[[ Records supplied, beginning ]]
-- ==== Sys2Proof/Tests/Slice0.lean ====
section
/-! SUPPORT. Tests: ill-formed instructions, decoding of frames written out from the spec, small steps whose results stand
in 95_test_vectors.md, and for every obligation with hypotheses a witness that meets them together. -/
namespace Sys2Proof.Tests

open Sys2Proof Sys2Proof.Machine

-- One theorem after the other: many kernel evaluations at once take a thread each.
set_option Elab.async false

/-! ### Helpers -/

/-- The machine after reset, holding `buf`. -/
def holding (buf : List Byte) : State := { State.reset with block := { Block.reset with buf := buf } }

/-- The machine after RESET with another configuration. -/
def under (c : Config) : State := { State.reset with config := c, issued := c }

/-- The default configuration with some MAX_FRAME. -/
def maxFrame (n : Nat) : Config := { Config.default with maxFrame := n }

/-- The link-statistics payload, the battery payload and the channels 0 to 15 of 95_test_vectors.md sections 1.1, 2.4. -/
def linkBytes : List Byte := [0x4B#8, 0x50#8, 0x64#8, 0xFB#8, 0x00#8, 0x02#8, 0x03#8, 0x3C#8, 0x62#8, 0x08#8]
def battBytes : List Byte := [0x00#8, 0xA8#8, 0x00#8, 0x7B#8, 0x00#8, 0x05#8, 0xDC#8, 0x4B#8]
def gpsBytes : List Byte :=
  [0x1C#8, 0x40#8, 0x52#8, 0x4B#8, 0xB7#8, 0x08#8, 0x47#8, 0x95#8, 0x00#8, 0x7D#8, 0x23#8, 0x28#8, 0x05#8, 0xDC#8, 0x0C#8]
def attBytes : List Byte := [0x03#8, 0xE8#8, 0xF8#8, 0x30#8, 0x7A#8, 0xB8#8]
def chanBytes : List Byte :=
  [0x00#8, 0x08#8, 0x80#8, 0x00#8, 0x06#8, 0x40#8, 0x80#8, 0x02#8, 0x18#8, 0xE0#8, 0x00#8] ++
  [0x08#8, 0x48#8, 0x80#8, 0x02#8, 0x16#8, 0xC0#8, 0x80#8, 0x06#8, 0x38#8, 0xE0#8, 0x01#8]
def linkRecord : LinkStats Int := ⟨75, 80, 100, -5, 0, 2, 3, 60, 98, 8⟩
def gpsRecord : Gps Int := ⟨473977419, -1224194155, 125, 9000, 1500, 12⟩
def battRecord : Battery Int := ⟨168, 123, 1500, 75⟩
def attRecord : Attitude Int := ⟨1000, -2000, 31416⟩
def zeroTo15 : Vector Int 16 := #v[0, 1, 2, 3, 4, 5, 6, 7, 8, 9, 10, 11, 12, 13, 14, 15]
def chan (v : Int) : Vector Int 16 := #v[v, 0, 0, 0, 0, 0, 0, 0, 0, 0, 0, 0, 0, 0, 0, 0]
def zeros (n : Nat) : List Byte := List.replicate n 0x00#8
def linkFrame : List Byte := [0xC8#8, 0x0C#8, 0x14#8] ++ linkBytes ++ [0xBA#8]
def battFrame : List Byte := [0xC8#8, 0x0A#8, 0x08#8] ++ battBytes ++ [0x29#8]

/-- The events and the buffer a next state has. -/
def eventsOf (o : Host.Outcome State Fault Refusal) : Option (List Event × List Byte) :=
  (nextState o).map fun t => (t.events, t.block.buf)

/-- What an operation returns. -/
def returnOf (o : Host.Outcome State Fault Refusal) : Option Returned := (nextState o).map fun t => t.returned

/-- The frames a next state has transmitted. -/
def sentOf (o : Host.Outcome State Fault Refusal) : Option (List (List Byte)) := (nextState o).map fun t => t.sent

/-- What a push leaves: the buffer, its diag, its event, and the two reachable counters. -/
structure Pushed where
  buf       : List Byte
  diag      : Option Diag
  event     : Option Event
  malformed : Counter
  crcErr    : Counter
  deriving DecidableEq, Repr

def pushed (b : Byte) (s : State) : Option Pushed :=
  match nextState (exec (.pushByte b) s) with
  | some t => t.status.map fun st => ⟨t.block.buf, st.diag, st.event, t.block.malformedCnt, t.block.crcErrCnt⟩
  | none   => none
[[ Records supplied, end ]]
Your assignment
Copy all the records above exactly, missing none.

Worked solution
-- ==== Sys2Proof/Tests/Slice0.lean ====
section
/-! SUPPORT. Tests: ill-formed instructions, decoding of frames written out from the spec, small steps whose results stand
in 95_test_vectors.md, and for every obligation with hypotheses a witness that meets them together. -/
namespace Sys2Proof.Tests

open Sys2Proof Sys2Proof.Machine

-- One theorem after the other: many kernel evaluations at once take a thread each.
set_option Elab.async false

/-! ### Helpers -/

/-- The machine after reset, holding `buf`. -/
def holding (buf : List Byte) : State := { State.reset with block := { Block.reset with buf := buf } }

/-- The machine after RESET with another configuration. -/
def under (c : Config) : State := { State.reset with config := c, issued := c }

/-- The default configuration with some MAX_FRAME. -/
def maxFrame (n : Nat) : Config := { Config.default with maxFrame := n }

/-- The link-statistics payload, the battery payload and the channels 0 to 15 of 95_test_vectors.md sections 1.1, 2.4. -/
def linkBytes : List Byte := [0x4B#8, 0x50#8, 0x64#8, 0xFB#8, 0x00#8, 0x02#8, 0x03#8, 0x3C#8, 0x62#8, 0x08#8]
def battBytes : List Byte := [0x00#8, 0xA8#8, 0x00#8, 0x7B#8, 0x00#8, 0x05#8, 0xDC#8, 0x4B#8]
def gpsBytes : List Byte :=
  [0x1C#8, 0x40#8, 0x52#8, 0x4B#8, 0xB7#8, 0x08#8, 0x47#8, 0x95#8, 0x00#8, 0x7D#8, 0x23#8, 0x28#8, 0x05#8, 0xDC#8, 0x0C#8]
def attBytes : List Byte := [0x03#8, 0xE8#8, 0xF8#8, 0x30#8, 0x7A#8, 0xB8#8]
def chanBytes : List Byte :=
  [0x00#8, 0x08#8, 0x80#8, 0x00#8, 0x06#8, 0x40#8, 0x80#8, 0x02#8, 0x18#8, 0xE0#8, 0x00#8] ++
  [0x08#8, 0x48#8, 0x80#8, 0x02#8, 0x16#8, 0xC0#8, 0x80#8, 0x06#8, 0x38#8, 0xE0#8, 0x01#8]
def linkRecord : LinkStats Int := ⟨75, 80, 100, -5, 0, 2, 3, 60, 98, 8⟩
def gpsRecord : Gps Int := ⟨473977419, -1224194155, 125, 9000, 1500, 12⟩
def battRecord : Battery Int := ⟨168, 123, 1500, 75⟩
def attRecord : Attitude Int := ⟨1000, -2000, 31416⟩
def zeroTo15 : Vector Int 16 := #v[0, 1, 2, 3, 4, 5, 6, 7, 8, 9, 10, 11, 12, 13, 14, 15]
def chan (v : Int) : Vector Int 16 := #v[v, 0, 0, 0, 0, 0, 0, 0, 0, 0, 0, 0, 0, 0, 0, 0]
def zeros (n : Nat) : List Byte := List.replicate n 0x00#8
def linkFrame : List Byte := [0xC8#8, 0x0C#8, 0x14#8] ++ linkBytes ++ [0xBA#8]
def battFrame : List Byte := [0xC8#8, 0x0A#8, 0x08#8] ++ battBytes ++ [0x29#8]

/-- The events and the buffer a next state has. -/
def eventsOf (o : Host.Outcome State Fault Refusal) : Option (List Event × List Byte) :=
  (nextState o).map fun t => (t.events, t.block.buf)

/-- What an operation returns. -/
def returnOf (o : Host.Outcome State Fault Refusal) : Option Returned := (nextState o).map fun t => t.returned

/-- The frames a next state has transmitted. -/
def sentOf (o : Host.Outcome State Fault Refusal) : Option (List (List Byte)) := (nextState o).map fun t => t.sent

/-- What a push leaves: the buffer, its diag, its event, and the two reachable counters. -/
structure Pushed where
  buf       : List Byte
  diag      : Option Diag
  event     : Option Event
  malformed : Counter
  crcErr    : Counter
  deriving DecidableEq, Repr

def pushed (b : Byte) (s : State) : Option Pushed :=
  match nextState (exec (.pushByte b) s) with
  | some t => t.status.map fun st => ⟨t.block.buf, st.diag, st.event, t.block.malformedCnt, t.block.crcErrCnt⟩
  | none   => none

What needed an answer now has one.